Studio album by Otto
- Released: September 1, 2009
- Genres: Mangue Bit; rock; MPB;
- Length: 40:29
- Labels: Nublu; Arterial Music;
- Producers: Otto; Pupillo;

Otto chronology
| Sem Gravidade (2003) | Certa Manhã Acordei de Sonhos Intranquilos (2009) | The Moon 1111 (2012) |

= Certa Manhã Acordei de Sonhos Intranquilos =

2009 album by Otto

Certa Manhã Acordei de Sonhos Intranquilos is the fourth studio album of Brazilian singer Otto’s solo career, released in 2009. The album blends elements of manguebeat, rock, and música popular brasileira.

== Background ==
Otto's work in Certa Manhã Acordei de Sonhos Intranquilos was primarily inspired by Franz Kafka's, The Metamorphosis, strong connections between the singer's personal life and its relationship to Kafka's book. The album’s title is a transcription of the first sentence of Kafka’s novel, The Metamorphosis, in which a man wakes up transformed into a cockroach:

One morning, when Gregor Samsa woke from troubled dreams
— Franz Kafka

According to Otto, these restless dreams refer to the negotiations with record labels, a factor that ultimately led to the album’s independent production, in addition to his divorce from actress Alessandra Negrini. The album’s production brought together different musical styles, represented by the artists who contributed to it, such as Mexican singer Julieta Venegas, as well as São Paulo-based singer Céu and the Pernambuco-based bands Nação Zumbi and Cordel do Fogo Encantado. Singer Bebel Gilberto was supposed to appear on the album but was unable to due to scheduling conflicts. The album cover art was created by the artist Tunga.

== Track list ==

| No. | Title | Writer(s) | Length |
|---|---|---|---|
| 1. | "Crua" | Otto | 3:30 |
| 2. | "O Leite" (featuring Céu) | Otto | 2:49 |
| 3. | "Janaína" | Otto, Pupillo, Fernando Catatau, Dengue | 4:40 |
| 4. | "Meu Mundo Dança" | Otto, Pupillo, Rica Amabis | 3:33 |
| 5. | "6 Minutos" | Otto, İlhan Erşahin | 5:57 |
| 6. | "Lágrimas Negras" (featuring Julieta Venegas) | Jorge Mautner, Nelson Jacobina | 3:33 |
| 7. | "Saudade" (featuring Julieta Venegas) | Otto, Fernando Catatau, Julieta Venegas | 3:23 |
| 8. | "Naquela Mesa" | Sérgio Bittencourt | 4:08 |
| 9. | "Filha" | Otto | 4:57 |
| 10. | "Agora Sim" | Otto, Pupillo | 3:59 |
| Total length: |  |  | 40:29 |

== Release ==
The album was released on CD in 2009. In 2015, the album was re-released on vinyl.

== Reception ==
Bruno Saito, writing for the Folha de S. Paulo newspaper, described the album as excellent, noting that: “He reemerges reinvigorated, illustrating the romantic idea that moments of crisis give rise to beautiful works of art. Certa Manhã Acordei de Sonhos Intranquilos is, by far, Otto’s best and most vigorous album.” The newspaper O Estado de S. Paulo described the album as “redemptive.”

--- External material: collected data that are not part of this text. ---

/-- `WRL` of a register other than `STATUS`, where no check refuses it (44_host_access.md R211): the register then reads as
the immediate, an `FOSC` register with its high half kept; every other register reads as before, and nothing else in the
block changes. -/
def Obligations.WrlWritesTheLowHalf : Prop :=
  ∀ (reg : BitVec 8) (imm : Half) (s : State) (old : Nat),
    wordCause Config.cfg.ampMax (wrlWord reg imm) = 0 → reg.toNat ≠ 0x01 → regValue s reg.toNat = some old →
    ∃ t, exec (.wrl reg imm) s = .next t ∧
      regValue t reg.toNat = some (if 0x40 ≤ reg.toNat then old / 2 ^ 16 * 2 ^ 16 + imm.toNat else imm.toNat) ∧
      (∀ n, n ≠ reg.toNat → regValue t n = regValue s n) ∧
      t = { s with start := t.start, stop := t.stop, cur := t.cur, ctrl := t.ctrl, osc := t.osc, fosc := t.fosc }

/-- `WRL STATUS` where no check refuses it (44_host_access.md R211; 10_state.md R29): write-one-to-clear, `CAUSE` and
`BADCMD` with `ILL`; nothing else changes. -/
def Obligations.WrlStatusClears : Prop :=
  ∀ (imm : Half) (s : State), imm.toNat < 4 →
    exec (.wrl 0x01#8 imm) s =
      .next { s with
              status :=
                { ill := if imm.toNat % 2 = 1 then false else s.status.ill
                  ovf := if imm.toNat / 2 = 1 then false else s.status.ovf
                  cause := if imm.toNat % 2 = 1 then 0#4 else s.status.cause }
              badcmd := if imm.toNat % 2 = 1 then 0#32 else s.badcmd }

/-- `WRH` of an `FOSC` register (44_host_access.md R212): the high half becomes the immediate, the low half is kept; every
other register reads as before, and nothing but the fricative oscillators changes. -/
def Obligations.WrhWritesTheHighHalf : Prop :=
  ∀ (reg : BitVec 8) (imm : Half) (s : State) (old : Nat),
    wordCause Config.cfg.ampMax (wrhWord reg imm) = 0 → regValue s reg.toNat = some old →
    ∃ t, exec (.wrh reg imm) s = .next t ∧
      regValue t reg.toNat = some (imm.toNat * 2 ^ 16 + old % 2 ^ 16) ∧
      (∀ n, n ≠ reg.toNat → regValue t n = regValue s n) ∧
      t = { s with fosc := t.fosc }

/-- `RD` (44_host_access.md R213): one response, the whole register zero-extended; no register changes on a read. With the
host ready the response is delivered; else it waits in `SEQ.RSP` and the block is in RESP (20_memory.md R67).
That a response is delivered in the same step when the host is ready is the model's choice, log entry 3.
That a response delivered at once leaves the sequencer's hidden registers as they were is log entry 14. -/
def Obligations.RdAnswersTheRegister : Prop :=
  ∀ (reg : BitVec 8) (s : State) (v : Nat), regValue s reg.toNat = some v →
    exec (.rd reg) s = .next (answered (BitVec.ofNat 32 v) s) ∧ v < 2 ^ 32

/-- `RESET` (44_host_access.md R214; 10_state.md R33): every piece of state the spec gives a reset value has it; the
channels' record and the inputs, which are not the block's, stay.
The record of the channels and the inputs are the model's own fields, log entries 5, 6 and 7. -/
def Obligations.ResetCommandResetsTheBlock : Prop :=
  ∀ s : State, ∃ t, exec .reset s = .next t ∧
    (∀ j, t.osc.get j = ⟨0#16, 0#16, 0#8⟩) ∧ (∀ k, t.fosc.get k = ⟨0#32, 0#32⟩) ∧
    (∀ c, t.start.get c = 0#16 ∧ t.stop.get c = 0#16 ∧ t.cur.get c = 0#16) ∧
    t.ctrl = ⟨true, 0#2⟩ ∧ t.status = ⟨false, false, 0#4⟩ ∧ t.badcmd = 0#32 ∧ t.seq.st = .idle ∧
    t.cmds = s.cmds ∧ t.samples = s.samples ∧ t.responses = s.responses ∧
    t.rst = s.rst ∧ t.smpReady = s.smpReady ∧ t.rspReady = s.rspReady

/-- The state after reset holds every value that 10_state.md R33 gives. -/
def Obligations.ResetStateIsTheSpecs : Prop :=
  (∀ j, State.reset.osc.get j = ⟨0#16, 0#16, 0#8⟩) ∧ (∀ k, State.reset.fosc.get k = ⟨0#32, 0#32⟩) ∧
  (∀ c, State.reset.start.get c = 0#16 ∧ State.reset.stop.get c = 0#16 ∧ State.reset.cur.get c = 0#16) ∧
  State.reset.ctrl.psync = true ∧ State.reset.ctrl.timbre = 0#2 ∧
  State.reset.status = ⟨false, false, 0#4⟩ ∧ State.reset.badcmd = 0#32 ∧ State.reset.seq.st = .idle ∧
  regValue State.reset 0x02 = some Config.cfg.sliceLen

/-- No command reads `STATUS` to decide anything (10_state.md R29): from states that differ only in `STATUS` and `BADCMD`, a
command other than a `RD` of one of these two leads to states that differ only there. -/
def Obligations.FlagsDecideNothing : Prop :=
  ∀ (i : Instr) (s t t' : State) (st : Status) (bad : Word),
    i ≠ .rd 0x01#8 → i ≠ .rd 0x03#8 →
    exec i s = .next t → exec i { s with status := st, badcmd := bad } = .next t' →
    t' = { t with status := t'.status, badcmd := t'.badcmd }

/-! ### The step and the sequencer -/

/-- A step runs the decoded command: in IDLE with no reset requested, when the first offered word decodes to a command, the
step is that command's meaning on the state with the word taken off the channel.
The channel is a list of the state by log entry 6. -/
def Obligations.StepRunsTheDecodedCommand : Prop :=
  ∀ (s : State) (w : Word) (ws : List Word) (i : Instr),
    s.rst = false → s.seq.st = .idle → s.cmds = w :: ws → decode w = .command i →
    step s = exec i { s with cmds := ws }

/-- Words are accepted only in IDLE, in the order offered, one at a time, none dropped (20_memory.md R65): a step in another
state leaves the channel as it is, one in IDLE takes the first word, if there is one. A hard reset takes none
(70_reset_and_hazards.md R261).
That the offered words stand in a list of the state is the model's choice, log entry 6. -/
def Obligations.WordsAreTakenInOrder : Prop :=
  ∀ s t : State, step s = .next t →
    (s.rst = true → t.cmds = s.cmds) ∧
    (s.rst = false → s.seq.st ≠ .idle → t.cmds = s.cmds) ∧
    (s.rst = false → s.seq.st = .idle → t.cmds = s.cmds.tail)

/-- A stalled sink or host holds the block where it is, without changing anything (43_segment_player.md R197, R198;
93_implementation_defined.md U6, U7); so does an empty command channel in IDLE.
That a wait is a step to the same state is the model's choice, log entry 15. -/
def Obligations.WaitingChangesNothing : Prop :=
  ∀ s : State, s.rst = false →
    (s.seq.st = .emit → s.smpReady = false → step s = .next s) ∧
    (s.seq.st = .resp → s.rspReady = false → step s = .next s) ∧
    (s.seq.st = .idle → s.cmds = [] → step s = .next s)
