@[simp] theorem withStop_osc (v : Vec4 Half) : (t.withStop v).osc = t.osc := rfl
@[simp] theorem withStop_fosc (v : Vec4 Half) : (t.withStop v).fosc = t.fosc := rfl
@[simp] theorem withStop_start (v : Vec4 Half) : (t.withStop v).start = t.start := rfl
@[simp] theorem withStop_stop (v : Vec4 Half) : (t.withStop v).stop = v := rfl
@[simp] theorem withStop_cur (v : Vec4 Half) : (t.withStop v).cur = t.cur := rfl
@[simp] theorem withStop_ctrl (v : Vec4 Half) : (t.withStop v).ctrl = t.ctrl := rfl
@[simp] theorem withStop_status (v : Vec4 Half) : (t.withStop v).status = t.status := rfl
@[simp] theorem withStop_badcmd (v : Vec4 Half) : (t.withStop v).badcmd = t.badcmd := rfl
@[simp] theorem withStop_seq (v : Vec4 Half) : (t.withStop v).seq = t.seq := rfl
@[simp] theorem withStop_cmds (v : Vec4 Half) : (t.withStop v).cmds = t.cmds := rfl
@[simp] theorem withStop_samples (v : Vec4 Half) : (t.withStop v).samples = t.samples := rfl
@[simp] theorem withStop_responses (v : Vec4 Half) : (t.withStop v).responses = t.responses := rfl
@[simp] theorem withStop_rst (v : Vec4 Half) : (t.withStop v).rst = t.rst := rfl
@[simp] theorem withStop_smpReady (v : Vec4 Half) : (t.withStop v).smpReady = t.smpReady := rfl
@[simp] theorem withStop_rspReady (v : Vec4 Half) : (t.withStop v).rspReady = t.rspReady := rfl
/-- Writing back what `stop` holds changes nothing. -/
@[simp] theorem withStop_self : t.withStop t.stop = t := rfl
/-- The later of two writes of `stop` stays. -/
@[simp] theorem withStop_withStop (v w : Vec4 Half) : (t.withStop v).withStop w = t.withStop w := rfl

@[simp] theorem withCur_osc (v : Vec4 Half) : (t.withCur v).osc = t.osc := rfl
@[simp] theorem withCur_fosc (v : Vec4 Half) : (t.withCur v).fosc = t.fosc := rfl
@[simp] theorem withCur_start (v : Vec4 Half) : (t.withCur v).start = t.start := rfl
@[simp] theorem withCur_stop (v : Vec4 Half) : (t.withCur v).stop = t.stop := rfl
@[simp] theorem withCur_cur (v : Vec4 Half) : (t.withCur v).cur = v := rfl
@[simp] theorem withCur_ctrl (v : Vec4 Half) : (t.withCur v).ctrl = t.ctrl := rfl
@[simp] theorem withCur_status (v : Vec4 Half) : (t.withCur v).status = t.status := rfl
@[simp] theorem withCur_badcmd (v : Vec4 Half) : (t.withCur v).badcmd = t.badcmd := rfl
@[simp] theorem withCur_seq (v : Vec4 Half) : (t.withCur v).seq = t.seq := rfl
@[simp] theorem withCur_cmds (v : Vec4 Half) : (t.withCur v).cmds = t.cmds := rfl
@[simp] theorem withCur_samples (v : Vec4 Half) : (t.withCur v).samples = t.samples := rfl
@[simp] theorem withCur_responses (v : Vec4 Half) : (t.withCur v).responses = t.responses := rfl
@[simp] theorem withCur_rst (v : Vec4 Half) : (t.withCur v).rst = t.rst := rfl
@[simp] theorem withCur_smpReady (v : Vec4 Half) : (t.withCur v).smpReady = t.smpReady := rfl
@[simp] theorem withCur_rspReady (v : Vec4 Half) : (t.withCur v).rspReady = t.rspReady := rfl
/-- Writing back what `cur` holds changes nothing. -/
@[simp] theorem withCur_self : t.withCur t.cur = t := rfl
/-- The later of two writes of `cur` stays. -/
@[simp] theorem withCur_withCur (v w : Vec4 Half) : (t.withCur v).withCur w = t.withCur w := rfl

@[simp] theorem withCtrl_osc (v : Ctrl) : (t.withCtrl v).osc = t.osc := rfl
@[simp] theorem withCtrl_fosc (v : Ctrl) : (t.withCtrl v).fosc = t.fosc := rfl
@[simp] theorem withCtrl_start (v : Ctrl) : (t.withCtrl v).start = t.start := rfl
@[simp] theorem withCtrl_stop (v : Ctrl) : (t.withCtrl v).stop = t.stop := rfl
@[simp] theorem withCtrl_cur (v : Ctrl) : (t.withCtrl v).cur = t.cur := rfl
@[simp] theorem withCtrl_ctrl (v : Ctrl) : (t.withCtrl v).ctrl = v := rfl
@[simp] theorem withCtrl_status (v : Ctrl) : (t.withCtrl v).status = t.status := rfl
@[simp] theorem withCtrl_badcmd (v : Ctrl) : (t.withCtrl v).badcmd = t.badcmd := rfl
@[simp] theorem withCtrl_seq (v : Ctrl) : (t.withCtrl v).seq = t.seq := rfl
@[simp] theorem withCtrl_cmds (v : Ctrl) : (t.withCtrl v).cmds = t.cmds := rfl
@[simp] theorem withCtrl_samples (v : Ctrl) : (t.withCtrl v).samples = t.samples := rfl
@[simp] theorem withCtrl_responses (v : Ctrl) : (t.withCtrl v).responses = t.responses := rfl
@[simp] theorem withCtrl_rst (v : Ctrl) : (t.withCtrl v).rst = t.rst := rfl
@[simp] theorem withCtrl_smpReady (v : Ctrl) : (t.withCtrl v).smpReady = t.smpReady := rfl
@[simp] theorem withCtrl_rspReady (v : Ctrl) : (t.withCtrl v).rspReady = t.rspReady := rfl
/-- Writing back what `ctrl` holds changes nothing. -/
@[simp] theorem withCtrl_self : t.withCtrl t.ctrl = t := rfl
/-- The later of two writes of `ctrl` stays. -/
@[simp] theorem withCtrl_withCtrl (v w : Ctrl) : (t.withCtrl v).withCtrl w = t.withCtrl w := rfl
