/-- Settles O39: the word's cause code admits the write, and the write is of the one register. -/
theorem wrlWritesTheLowHalf : Obligations.WrlWritesTheLowHalf := by
  intro reg imm s old hcause hstatus hold
  obtain ⟨r, rfl, rfl⟩ := reg_of_regValue hold
  have hr : r ≠ .status := fun h => hstatus (by rw [h]; rfl)
  have hwrite := lowWriteCause_eq_none hcause
  refine ⟨writeLow r imm s, wrl_of_lowWriteCause hwrite s, ?_,
    fun n hn => regValue_eq_of_readReg (fun r' hne => readReg_writeLow_other hr hne imm s) hn, writeLow_frame hr imm s⟩
  rw [regValue_regNumber]
  split
  next hwide => rw [readReg_writeLow_wide hwide]
  next hnarrow => rw [readReg_writeLow_narrow hr (Nat.lt_of_not_le hnarrow) hwrite]

/-- Settles O41: the word's cause code leaves only the registers with a high half. -/
theorem wrhWritesTheHighHalf : Obligations.WrhWritesTheHighHalf := by
  intro reg imm s old hcause hold
  obtain ⟨r, rfl, rfl⟩ := reg_of_regValue hold
  have hwide := wide_of_wordCause hcause
  refine ⟨writeHigh r imm s, wrh_of_highWriteCause (highWriteCause_wide hwide) imm s, ?_,
    fun n hn => regValue_eq_of_readReg (fun r' hne => readReg_writeHigh_other hne imm s) hn, writeHigh_frame r imm s⟩
  rw [regValue_regNumber, readReg_writeHigh_wide hwide]

/-- Write-one-to-clear of one flag. -/
theorem and_not_decide (b : Bool) (p : Prop) [Decidable p] : (b && !decide p) = if p then false else b := by
  by_cases hp : p
  · simp [hp]
  · simp [hp]

/-- Settles O40: the two low bits of the immediate, as numbers. -/
theorem wrlStatusClears : Obligations.WrlStatusClears := by
  intro imm s himm
  have hwrite : lowWriteCause Config.cfg .status imm = none :=
    lowWriteCause_status_iff.mpr (by omega)
  have hill : imm.getLsbD 0 = decide (imm.toNat % 2 = 1) := Nat.testBit_zero _
  have hovf : imm.getLsbD 1 = decide (imm.toNat / 2 = 1) := by
    rw [BitVec.getLsbD, Nat.testBit_eq_decide_div_mod_eq]
    exact decide_eq_decide.mpr (by omega)
  refine (wrl_of_lowWriteCause hwrite s).trans ?_
  rw [writeLow, clearStatus_eq, hill, hovf]
  simp only [and_not_decide, decide_eq_true_eq]
  rfl

end Sys2Proof.Machine

/-! PROOF. The host accesses that write nothing of the register space: `NOP`, `RD` and, with its reset values, `RESET`
(44_host_access.md R210, R213, R214). -/

namespace Sys2Proof.Machine

open Sys2Proof Sys2Proof.Spec

/-- Settles O38: the command's meaning is the state it starts from. -/
theorem nopChangesNothing : Obligations.NopChangesNothing := exec_eq .nop

theorem respond_eq_answered (v : Word) (s : State) : respond v s = answered v s := rfl
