-- ==== Sys2Proof/Machine/Step.lean ====
section
/-! DEFINITION. One step of the machine: the environment chooses a move, and the chosen agent takes its atomic step if
it has one (R266). -/

namespace Sys2Proof.Machine

/-- One step. -/
def step (s : State) : Host.Outcome State Fault Refusal :=
  perform (nextMove s) s.consumeMove

/-- `s` with a word of the opcode table placed where the machine runs it next (log 7). -/
def State.withFetchWord (s : State) (nbits w : Nat) : State :=
  if nbits ≤ 8 then s.placeWireByte (BitVec.ofNat 8 w) else s.placeCommand (BitVec.ofNat 32 w)

end Sys2Proof.Machine
end

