-- ==== Sys2Proof/Safety.lean ====
section
/-! DEFINITION. What every state reached from power-up satisfies (R34, R47), in the terms the statements use, and
runs of moves, with the fairness the spec assumes of its agents (D30). -/

namespace Sys2Proof.Machine

/-- Nothing of the sampler is live (the conclusion of R47(e)). -/
def samplerQuiet (s : State) : Bool :=
  !s.busy && !s.timedOut && !s.toArmed && !s.adcEnable && !s.adcConv && !s.irqAdc

/-- The sampler while SAMPLE waits or leaves: a request in flight has exactly one of an armed timeout and a timeout
that fired, and is not converting and complete at once; a completed one has nothing left. -/
def samplerInFlight (s : State) : Bool :=
  s.adcEnable &&
    if s.busy then (s.toArmed != s.timedOut) && !(s.adcConv && s.irqAdc)
    else !s.toArmed && !s.adcConv && !s.irqAdc

/-- The sampler's state at each position of SAMPLE (R47(b) to (e), strengthened to be kept by every step). -/
def samplerInv (s : State) : Bool :=
  match s.mf with
  | .sample .enable => samplerQuiet s
  | .sample .arm =>
    !s.busy && !s.timedOut && !s.toArmed && s.adcEnable && !s.adcConv && !s.irqAdc
  | .sample .start =>
    s.busy && (s.toArmed != s.timedOut) && s.adcEnable && !s.adcConv && !s.irqAdc
  | .sample .wait => samplerInFlight s
  | .sample .leave => samplerInFlight s && waitOver s
  | .idle => samplerQuiet s
  | .flushRange _ => samplerQuiet s
  | .waitIdle => samplerQuiet s

/-- The segment in flight lies inside its space and has bytes left (R39). -/
def segmentInside (s : State) : Bool :=
  !s.busActive || (1 ≤ s.busRem && s.busPtr + s.busRem ≤ s.busSrc.space.size)

/-- The bus and `CS` at each position of the main flow (R47(f), R214, R217, R219). -/
def busInv (s : State) : Bool :=
  segmentInside s &&
  match s.mf with
  | .flushRange .wait => s.cs && s.busMode = .manual
  | .flushRange .send => s.cs && !s.busActive
  | _ => if s.busActive then s.cs && s.busMode = .auto else !s.cs

/-- The refresh chain (R47(g), R43), and before its configuration (R48). -/
def refreshInv (s : State) : Bool :=
  s.timerCnt < 2 ^ s.cfg.timerBits && s.timerCc < 2 ^ s.cfg.timerBits &&
  if s.refConfigured then s.fabricChEn && s.gpioMode = .toggle && s.timerIntenCmp
  else !s.fabricChEn && s.gpioMode = .off && !s.timerIntenCmp && !s.irqCmp && s.toggles == 0

/-- `CW` holds the operation `i` (R97). -/
def holdsCommand (s : State) (i : Instr) : Bool :=
  match decode s.cw with
  | .ok j => j = i
  | .error _ => false

/-- `CW` holds the operation the main flow is in, with operands it runs on (R23, R281). -/
def commandInv (s : State) : Bool :=
  match s.mf with
  | .idle => true
  | .sample _ => !s.cwWritten && holdsCommand s .sample
  | .waitIdle => !s.cwWritten && holdsCommand s .waitIdle
  | .flushRange _ =>
    !s.cwWritten &&
    match decode s.cw with
    | .ok (.flushRange start stop) => start.toNat < stop.toNat && stop.toNat ≤ 96
    | _ => false

/-- Line `p` has its index byte and its pad byte (R34). -/
def lineFramed (s : State) (p : Nat) : Bool :=
  s.fbByte p 0 == BitVec.ofNat 8 (p + 1) && s.fbByte p 13 == 0

/-- The frame-buffer invariants of R34. -/
def frameInv (s : State) : Bool :=
  (List.range 96).all fun p => lineFramed s p

/-- Every memory is in canonical form. -/
def memoryInv (s : State) : Bool :=
  Memory.wf .fb s.fb && Memory.wf .scratch s.scratch && Memory.wf .pay s.pay

/-- The battery cache holds a percentage or nothing (R37). -/
def batteryInv (s : State) : Bool :=
  match s.battPrev with
  | none => true
  | some pct => pct ≤ 100

/-- The machine's invariant. -/
def inv (s : State) : Bool :=
  samplerInv s && busInv s && refreshInv s && commandInv s && frameInv s && memoryInv s && batteryInv s

/-- A command byte that is about to go out has a 0 at the VCOM bit (R94, R221). -/
def vcomBitClear (s : State) : Bool :=
  !s.atCommandByte || !(s.load .scratch 0).getLsbD s.cfg.vcomBit

/-- The screen regions an overlay writer owns: a place and a width in characters (R190, R196). An indicator's width
is that of the text drawn. -/
def overlayRegions (cfg : Config) : Instr → List (Place × Nat)
  | .ovClock => [(cfg.clock, 8)]
  | .ovBattery _ => [(cfg.battery, 4)]
  | .ovConnection on =>
    [(cfg.connection, if on = 1 then cfg.connOnText.length else cfg.connOffText.length)]
  | .ovSampling on =>
    [(cfg.sampling, if on = 1 then cfg.sampOnText.length else cfg.sampOffText.length)]
  | .ovFix _ =>
    [(cfg.latitude, 12), (cfg.latitudeIndicator, 1), (cfg.longitude, 12), (cfg.longitudeIndicator, 1)]
  | _ => []

/-- The address lies in a region: eight lines, `width` byte-columns (R170, R190). -/
def inRegion (region : Place × Nat) (a : Nat) : Bool :=
  region.1.line ≤ a / 14 && a / 14 < region.1.line + 8 &&
  1 + region.1.col ≤ a % 14 && a % 14 < 1 + region.1.col + region.2

/-- The overlay writers (R190). -/
def isOverlay (i : Instr) : Bool :=
  match i with
  | .ovClock | .ovBattery _ | .ovConnection _ | .ovSampling _ | .ovFix _ => true
  | _ => false

/-- The operations of the transfer protocol (43_transfer.md). -/
def isTransfer (i : Instr) : Bool :=
  match i with
  | .clearScreen | .flushLine _ | .flushRange _ _ | .flushAll | .waitIdle => true
  | _ => false

/-- The operations of one atomic step that begin and end idle. -/
def isOneStep (i : Instr) : Bool :=
  match i with
  | .writeText _ _ _ | .writeRegion _ _ | .ovClock | .ovBattery _ | .ovConnection _ | .ovSampling _ | .ovFix _
  | .clearScreen | .flushLine _ | .refreshConfigure => true
  | _ => false

/-- The moves one after another, whatever the agenda says. -/
def runMoves : List Move → State → Result
  | [], s => .next s
  | m :: ms, s => andThen (perform m s) (runMoves ms)

/-- An endless run: `ms n` is the move taken in the state `trace n`, and no move of it stops. -/
def IsRun (trace : Nat → State) (ms : Nat → Move) : Prop :=
  ∀ n, perform (ms n) (trace n) = .next (trace (n + 1))

/-- Weak fairness towards a move (R142, R211, R248, D30): if from some point on its agent always has the step, the step
is taken. The step function assumes it of no agent (log 20); a statement about a fair run names the move. -/
def WeaklyFair (trace : Nat → State) (ms : Nat → Move) (m : Move) : Prop :=
  ∀ n, (∀ k, n ≤ k → enabled (trace k) m = true) → ∃ k, n ≤ k ∧ ms k = m

end Sys2Proof.Machine
end

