-- ==== Sys2Proof/Laws/Decode.lean ====
section
/-! SUPPORT. The fields of a command word built from fields (R97). -/

namespace Sys2Proof

/-- Which field a bit of a command word belongs to (R97). -/
theorem cmdWord_getLsbD (o a b : Byte) (inv : Bool) (i : Nat) :
    (cmdWord o a b inv).getLsbD i =
      if i < 8 then o.getLsbD i else if i < 16 then a.getLsbD (i - 8) else if i < 24 then b.getLsbD (i - 16)
      else if i = 24 then inv else false := by
  show BitVec.getLsbD (w := 7 + 1 + 8 + 8 + 8) (0#7 ++ BitVec.ofBool inv ++ b ++ a ++ o) i = _
  simp only [BitVec.getLsbD_append, BitVec.getLsbD_zero, BitVec.getLsbD_ofBool]
  by_cases h1 : i < 8
  · simp [h1]
  · by_cases h2 : i < 16
    · simp [h1, h2, show i - 8 < 8 by omega]
    · by_cases h3 : i < 24
      · simp [h1, h2, h3, show ¬ i - 8 < 8 by omega, show i - 8 - 8 = i - 16 by omega, show i - 16 < 8 by omega]
      · by_cases h4 : i = 24
        · subst h4; simp
        · simp [h1, h2, h3, h4, show ¬ i - 8 < 8 by omega, show ¬ i - 8 - 8 < 8 by omega,
            show ¬ i - 8 - 8 - 8 = 0 by omega]

@[simp] theorem cwOpsel_cmdWord (o a b : Byte) (inv : Bool) : cwOpsel (cmdWord o a b inv) = o := by
  apply BitVec.eq_of_getLsbD_eq; intro i hi
  rw [cwOpsel, BitVec.getLsbD_extractLsb', cmdWord_getLsbD]
  simp [hi]

@[simp] theorem cwA_cmdWord (o a b : Byte) (inv : Bool) : cwA (cmdWord o a b inv) = a := by
  apply BitVec.eq_of_getLsbD_eq; intro i hi
  rw [cwA, BitVec.getLsbD_extractLsb', cmdWord_getLsbD]
  simp [hi, show 8 + i < 16 by omega]

@[simp] theorem cwB_cmdWord (o a b : Byte) (inv : Bool) : cwB (cmdWord o a b inv) = b := by
  apply BitVec.eq_of_getLsbD_eq; intro i hi
  rw [cwB, BitVec.getLsbD_extractLsb', cmdWord_getLsbD]
  simp [hi, show ¬ 16 + i < 8 by omega, show 16 + i < 24 by omega]

@[simp] theorem cwInv_cmdWord (o a b : Byte) (inv : Bool) : cwInv (cmdWord o a b inv) = inv := by
  rw [cwInv, cmdWord_getLsbD]
  simp

@[simp] theorem cwZero_cmdWord (o a b : Byte) (inv : Bool) : cwZero (cmdWord o a b inv) = 0 := by
  apply BitVec.eq_of_getLsbD_eq; intro i hi
  rw [cwZero, BitVec.getLsbD_extractLsb', cmdWord_getLsbD]
  simp [show ¬ 25 + i < 8 by omega, show ¬ 25 + i < 16 by omega, show ¬ 25 + i < 24 by omega,
    show ¬ 25 + i = 24 by omega]

/-- A word whose `ZERO` field is 0 is the word of its other fields (R97). -/
theorem cmdWord_fields {w : Word} (h : cwZero w = 0) : cmdWord (cwOpsel w) (cwA w) (cwB w) (cwInv w) = w := by
  apply BitVec.eq_of_getLsbD_eq
  intro i hi
  rw [cmdWord_getLsbD, cwOpsel, cwA, cwB, cwInv]
  simp only [BitVec.getLsbD_extractLsb']
  split
  · next h1 => simp [h1]
  · split
    · next h2 => simp [show i - 8 < 8 by omega, show 8 + (i - 8) = i by omega]
    · split
      · next h3 => simp [show i - 16 < 8 by omega, show 16 + (i - 16) = i by omega]
      · split
        · next h4 => simp [h4]
        · have h5 : (cwZero w).getLsbD (i - 25) = false := by rw [h]; simp
          rw [cwZero, BitVec.getLsbD_extractLsb', show 25 + (i - 25) = i by omega] at h5
          simpa [show i - 25 < 7 by omega] using h5.symm

end Sys2Proof
end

Larry Rohter of the American newspaper The New York Times praised the album, stating, “In the world of Brazilian music, Otto occupies a place as unusual as his name. For more than a decade, he has been seen as the guy who blends electronic music with traditional African rhythms he encountered while growing up in a small town in the countryside, a sort of ‘Moby of the countryside.’”

=== Legacy ===

In a poll conducted in May 2022, the album ranked 312th place a list of the 500 best Brazilian albums, according to a survey of more than 160 music experts conducted by the Discoteca Básica podcast. Another of the musician's works is mentioned on the list, Samba pra Burro, from 1998, ranked 331st. That same year, Otto gave an interview to discuss the album with drummer Charles Gavin on the show O Som do Vinil, broadcast on Canal Brasil, during which Gavin praised the album's “diversity.”

In 2023, Brazilian journalist and music critic Luiz Felipe Carneiro ranked the album 12th in his series on the best Brazilian music albums of the 2000s.